The second failure mode is worse: alert fatigue. Teams that do monitor performance often configure alerts that fire on every slow request. Slow database queries generate warnings that flood the error feed. Engineers stop reading alerts because most of them are noise. When a real regression lands, the alert is lost in the pile.

The Principle

Performance monitoring works when it measures the right things at the right granularity with the right severity.

Operation-specific thresholds. A database query and an AI agent call have fundamentally different performance profiles. A 3-second database query is a warning. A 3-second AI call is perfectly normal. Thresholds must be calibrated per operation type, or they produce garbage alerts.

Warnings, not errors. Slow operations are performance observations, not application failures. Reporting them as errors pollutes the error feed and trains engineers to ignore Sentry. Report them as warnings — visible in the performance dashboard without drowning real bugs.

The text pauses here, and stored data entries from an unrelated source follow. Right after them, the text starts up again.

-- ==== Sys2Proof/Machine/Schedule.lean ====
section
/-! DEFINITION. Who moves next, fetching the foreground's command word, and one scheduled step of any agent (00_scope.md R4,
R10, 30_encoding.md R104, R113). -/

namespace Sys2Proof.Machine

/-- The step the schedule chooses: the next listed one, else the free choice (log 3). -/
def nextStep (s : State) : AgentStep := s.sched.head?.getD (Config.freeStep s.tick)

/-- The state with that choice used up. -/
def advance (s : State) : State := { s with sched := s.sched.tail, tick := s.tick + 1 }

/-- The command word at `fg.pc`; none when the foreground is finished (10_state.md R48). -/
def fetchWord (s : State) : Option Word := s.program[s.fg.pc]?

/-- The foreground is finished: `fg.pc = length(program)`; a finished foreground has no step (10_state.md R48). A `fg.pc`
past the end, which no run reaches, counts as finished. -/
def fgFinished (s : State) : Bool := s.program.length ≤ s.fg.pc

/-- The foreground has an enabled step (00_scope.md R10, R11, 10_state.md R48). -/
def fgEnabled (s : State) : Bool := running s && !fgFinished s && !held s

/-- One micro-step of the foreground: fetch the word, refuse it if it spells no operation, else run the command's micro-step
at the current label (30_encoding.md R104). A finished foreground has no step and nothing changes (log 4). -/
def fgStep (s : State) : Result :=
  match fetchWord s with
  | none => .next s
  | some w =>
    match decodeWord w with
    | .ok i => exec i s
    | .error _ => refuse s

/-- The chosen step has what it needs to be taken (00_scope.md R4). -/
def enabled (a : AgentStep) (s : State) : Bool :=
  match a with
  | .fg => fgEnabled s
  | .busComplete _ _ => busCompleteEnabled s
  | .busStopDone _ => busStopEnabled s
  | .rxArrive => arriveEnabled s
  | .rxDrop => dropEnabled s
  | .txShift => shiftEnabled s
  | .isrRx => isrRxEnabled s
  | .isrTx => isrTxEnabled s

/-- Take the step when it is enabled; an agent chosen without an enabled step changes nothing (log 4). -/
def whenEnabled (on : Bool) (s : State) (k : Result) : Result := if on then k else .next s

/-- One scheduled step. The foreground's own holds poll and change nothing (log 5). -/
def agentStep (a : AgentStep) (s : State) : Result :=
  match a with
  | .fg => fgStep s
  | .busComplete d status => whenEnabled (busCompleteEnabled s) s (.next (busComplete d status s))
  | .busStopDone status => whenEnabled (busStopEnabled s) s (.next (busStopDone status s))
  | .rxArrive => whenEnabled (arriveEnabled s) s (.next (arrive s))
  | .rxDrop => whenEnabled (dropEnabled s) s (.next (drop s))
  | .txShift => whenEnabled (shiftEnabled s) s (.next (shift s))
  | .isrRx => whenEnabled (isrRxEnabled s) s (isrRx s)
  | .isrTx => whenEnabled (isrTxEnabled s) s (isrTx s)

/-- A program with `w` at index `k`: the words before it kept, or filled with words that spell no operation (log 22). -/
def placeWord : List Word → Nat → Word → List Word
  | [], 0, w => [w]
  | _ :: rest, 0, w => w :: rest
  | [], k + 1, w => 0 :: placeWord [] k w
  | x :: rest, k + 1, w => x :: placeWord rest k w

end Sys2Proof.Machine
end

Web Vitals as the north star. Server-side metrics tell you how your infrastructure is performing. Web Vitals tell you how your users experience the application. Both matter, but user experience is the ultimate measure. A server that responds in 100ms means nothing if the page takes 4 seconds to become interactive.

The Pattern

Operation-Specific Thresholds

Define warning and critical thresholds for each category of operation. These numbers come from real-world observation, not theory.

| Operation | Warning | Critical | Sentry Level | |-----------|---------|----------|--------------| | Database Query | >3s | >10s | warning | | Server Action | >5s | >20s | warning | | External API Call | >5s | >15s | warning | | API Route | >2s | >8s | warning | | AI Agent Call | >10s | >30s | warning | | Media Processing | >60s | >180s | warning |

Every threshold emits at level: "warning", not level: "error". This is a deliberate design decision. Slow operations belong in the performance feed, not the error feed.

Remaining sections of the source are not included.